/-- What the commit of one register does besides its value, at `t` ns after the boundary. -/
def State.commitEffect (s old : State) (t a : Nat) : State :=
  let l := locOf a
  if a = genPg + 0x100 then s.periodCommit
  else if a = genPg + 0x114 then s.commitSrc t
  else if a = asyPg + 0x100 then (if s.cut = old.cut then s else s.restartPasses)
  else if l.module ∧ l.unit = 3 ∧ 16 ≤ l.page ∧ l.off = 0x100 then s.admitCtx (l.page - 16)
  else
    match coreOfReg a with
    | none => s
    | some gp =>
      if l.off = 0x10 then (if fld (s.rd a) 1 1 = 1 ∧ fld (old.rd a) 1 1 = 0 then s.confirm gp 4 15 else s)
      else if l.off = 0x2B0 then (if fld (s.rd a) 31 31 = 1 then s.wf (corePg gp + 0x2CC) 31 31 0 else s)
      else s

/-- Every pending RWS value across the module takes effect (R49), at `t` ns after the boundary. -/
def State.commitAll (old : State) (t : Nat) : State :=
  let pend := old.shadow
  let s := pend.foldl (fun (s : State) p => s.commitOne p.1 p.2) { old with shadow := [] }
  let s := pend.foldl (fun (s : State) p => s.commitEffect old t p.1) s
  let s := (pend.filterMap (fun p => ringOfReg p.1)).dedup.foldl (fun (s : State) r => s.ringCommit old r.1 r.2) s
  let rng := pend.filterMap (fun p => if [0x294, 0x298, 0x29C].contains (locOf p.1).off then coreOfReg p.1 else none)
  (rng.dedup.foldl (fun (s : State) gp => s.rngCommit old gp) s).commitDone

/-- s32 of the armed seam (R47, R49), with s0 at body cycle `body`. -/
def State.commitSeam (s : State) (body : Nat) : State :=
  if s.gen.armed = some s.stroke then s.commitAll ((body + 32) * 1000 / s.aclk) else s

/-- Routers and die-mesh units adopt the degraded tables, or those of a later fault, together at s32 (R213). -/
def State.adoptTables (s : State) : State :=
  if s.netPend then { s.writeTables with netPend := false }
  else if !s.netDegrade ∨ s.degraded (.mesh 0) = true then s
  else
    let s := (List.range 512).foldl (fun (s : State) b => s.wf (routerPg b + 0x100) 30 30 1) s
    (List.range 64).foldl (fun (s : State) r => s.wf (meshPg r + 0x100) 30 30 1) s

/-! ### s40: the next body (R92, R100) -/

/-- The sequencer starts at the entry point of the committed bank, or finds the bank not ready. -/
def State.seqStart (s : State) (gp : Nat) : State :=
  let pg := corePg gp
  let c := s.core gp
  if !s.coreOn gp ∨ c.halted ∨ s.rf (pg + 0x200) 8 8 = 0 then s
  else
    let bank := s.rf (pg + 0x200) 0 0
    let pos := if bank = 0 then s.rf (pg + 0x204) 11 0 else s.rf (pg + 0x204) 27 16
    let ready := decide (s.rf (loadStat gp) (16 + bank) (16 + bank) = 1)
    s.setCore gp { c with seq := { reading := ready, bank := bank, pos := pos, last := bank * 4096 + pos, notReady := !ready } }

/-! ### The seam -/

/-- Cores with UNIT_CTL.ENABLE that take part in the seam. -/
def State.seamCores (s : State) : List Nat :=
  (s.regs.filterMap (fun p => if (locOf p.1).off = 0x10 then coreOfReg p.1 else none)).filter s.coreOn

/-- Landings and the scrub go on up to a cycle, and buckles are paid (R46, R104, R143). -/
def State.landTo (s : State) (stop : Nat) : State :=
  s.cores.foldl (fun (s : State) p => (s.advance p.1 stop).payBuckles p.1) s

/-- SEAM: s0 to s63 (R46). `body` is the body cycle at which s0 falls in every core (log entry 33). -/
def execSeam (body : Nat) (s : State) : Host.Outcome State Fault Refusal :=
  if !s.gen.running ∨ !s.aon.crystal ∨ s.gen.seamDone then .next s
  else
    let s := { s with gen := { s.gen with s0 := some body }, suppNext := [] }
    let s := s.seamCores.foldl (fun (s : State) gp => s.seamCore gp body) s
    let s := s.asy.foldl (fun (s : State) p => s.assaySeam p.1) s
    let now := s.gen.base + 16000 * body / s.aclk
    let s := (s.publish now).asyShow.landTo (body + 24)
    let s := s.bklSeam.landTo (body + 32)
    let s := (s.commitSeam body).adoptTables
    let s := s.seamCores.foldl (fun (s : State) gp => s.seqStart gp) s
    .next { s with gen := { s.gen with seamDone := true } }

/-! ### The boundary (R32, R34, R42) -/

/-- A core begins its body: landings of the seam have landed (R52), rows that were leaving the outbound buffer have gone on leaving, `x` cycles
to each, through a stroke of `span` cycles, and a core told to run starts at its entry point (R34, R72, R396). -/
def State.bodyStart (s : State) (span x gp : Nat) : State :=
  let c := s.core gp
  let s := (s.advance gp (c.acc.foldl (fun m a => max m (a.cyc + 1)) c.now)).payBuckles gp
  let s := s.modCore gp (fun c =>
    let left := (c.leaving.map (fun p => (0, rowsLeft x p.1 p.2 (max c.now span)))).filter (fun p => decide (p.2 ≠ 0))
    { c with now := 0, leaving := left, seq := { c.seq with readAt := none } })
  if c.halted ∧ c.runPend then
    let s := (s.modCore gp (fun c => { c with halted := false, runPend := false })).wr (corePg gp + 0x1304) 0
    s.seqStart gp
  else s

/-- A LINK_REPLAY window starts at each stroke count that is a multiple of REP_WIN, 0 acting as 1 (REP_WIN). -/
def State.repWindow (s : State) (p : Nat) : State :=
  if s.stroke % max 1 (s.rd (fabPg p + 0x12C)).toNat = 0 then s.setLink p { s.link p with winReps := 0, winDone := false } else s

/-- The stroke's time passes: the always-on clock, and the time left of a debug session (R395). -/
def State.timePass (s : State) (len : Nat) : State :=
  let s := s.modAon (fun a => { a with time := a.time + len })
  match s.dbg with
  | some d => if d.left ≤ len then s.closeSession else { s with dbg := some { d with left := d.left - len } }
  | none => s

/-- STROKE_BOUNDARY: TCLK reaches the end of the stroke (R32, R34, R37). The reads of s40 to s63 that no command has made have been made
(R92). -/
def execStrokeBoundary (s : State) : Host.Outcome State Fault Refusal :=
  if !s.gen.running ∨ !s.aon.crystal then .next s
  else
    let k := s.stroke
    let len := s.gen.len
    let span := len * s.aclk / 16000
    let s := if s.gen.seamDone then (s.cores.filter (fun p => p.2.seq.reading)).foldl (fun (s : State) p => s.seqSeam p.1) s else s
    let s : State := { s with supp := s.suppNext, suppNext := [] }
    let s := s.gridBoundary.timePass len
    let s := if s.rf (genPg + 0x114) 8 8 = 1 then s.send .strokeOut else s
    let s := s.timeSyncSend
    let s := (List.range 12).foldl (fun (s : State) p => s.repWindow p) s
    let s := (List.range 16).foldl (fun (s : State) c => s.ctxBoundary k c) s
    let x := s.xdiv
    let s := s.powerBoundary.shutGo
    let s := s.cores.foldl (fun (s : State) p => s.bodyStart span x p.1) s
    .next s.asyBoundary

/-! ### Region windows (R31) -/

/-- Units of a region whose counts the region controller keeps. -/
def unitOfRegion (r a : Nat) : Bool := let l := locOf a; !l.module && decide (l.region = r)

/-- REP_WINDOW_BOUNDARY: at a stroke count that is a multiple of the window's length a new window starts, and written values take
effect (R31). `ctrl`: the controller's own logic has raised an uncorrectable error, which drains the module the first time (R326). -/
def execRepWindowBoundary (region : Nat) (ctrl : Bool) (t : Nat) (s : State) : Host.Outcome State Fault Refusal := inRange (.repWindowBoundary region ctrl t) <|
  let s := if ctrl then s.ctrlErr (rcPg region 0) (tclkCycle t) else s
  if s.stroke % max 1 (s.winParOf region).len ≠ 0 then .next s
  else
    let a := rcPg region 0 + 0x100
    let par : WinPar := { len := (s.rd a).toNat, ce := (s.rd (a + 4)).toNat, ue := (s.rd (a + 8)).toNat }
    .next { s with win := s.win.filter (fun p => !unitOfRegion region p.1), winPar := Tbl.set {} s.winPar region par }

end Sys2Proof.Machine
end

---------------

Using the records above, set down exactly the lines from the one with "(R92, R100) -/" through the one with "let s := s.bklSeam.landTo (body + 32)", inclusive, and nothing more.

TASK RESULT:
/-! ### s40: the next body (R92, R100) -/

/-- The sequencer starts at the entry point of the committed bank, or finds the bank not ready. -/
def State.seqStart (s : State) (gp : Nat) : State :=
  let pg := corePg gp
  let c := s.core gp
  if !s.coreOn gp ∨ c.halted ∨ s.rf (pg + 0x200) 8 8 = 0 then s
  else
    let bank := s.rf (pg + 0x200) 0 0
    let pos := if bank = 0 then s.rf (pg + 0x204) 11 0 else s.rf (pg + 0x204) 27 16
    let ready := decide (s.rf (loadStat gp) (16 + bank) (16 + bank) = 1)
    s.setCore gp { c with seq := { reading := ready, bank := bank, pos := pos, last := bank * 4096 + pos, notReady := !ready } }

/-! ### The seam -/

/-- Cores with UNIT_CTL.ENABLE that take part in the seam. -/
def State.seamCores (s : State) : List Nat :=
  (s.regs.filterMap (fun p => if (locOf p.1).off = 0x10 then coreOfReg p.1 else none)).filter s.coreOn

/-- Landings and the scrub go on up to a cycle, and buckles are paid (R46, R104, R143). -/
def State.landTo (s : State) (stop : Nat) : State :=
  s.cores.foldl (fun (s : State) p => (s.advance p.1 stop).payBuckles p.1) s

/-- SEAM: s0 to s63 (R46). `body` is the body cycle at which s0 falls in every core (log entry 33). -/
def execSeam (body : Nat) (s : State) : Host.Outcome State Fault Refusal :=
  if !s.gen.running ∨ !s.aon.crystal ∨ s.gen.seamDone then .next s
  else
    let s := { s with gen := { s.gen with s0 := some body }, suppNext := [] }
    let s := s.seamCores.foldl (fun (s : State) gp => s.seamCore gp body) s
    let s := s.asy.foldl (fun (s : State) p => s.assaySeam p.1) s
    let now := s.gen.base + 16000 * body / s.aclk
    let s := (s.publish now).asyShow.landTo (body + 24)
    let s := s.bklSeam.landTo (body + 32)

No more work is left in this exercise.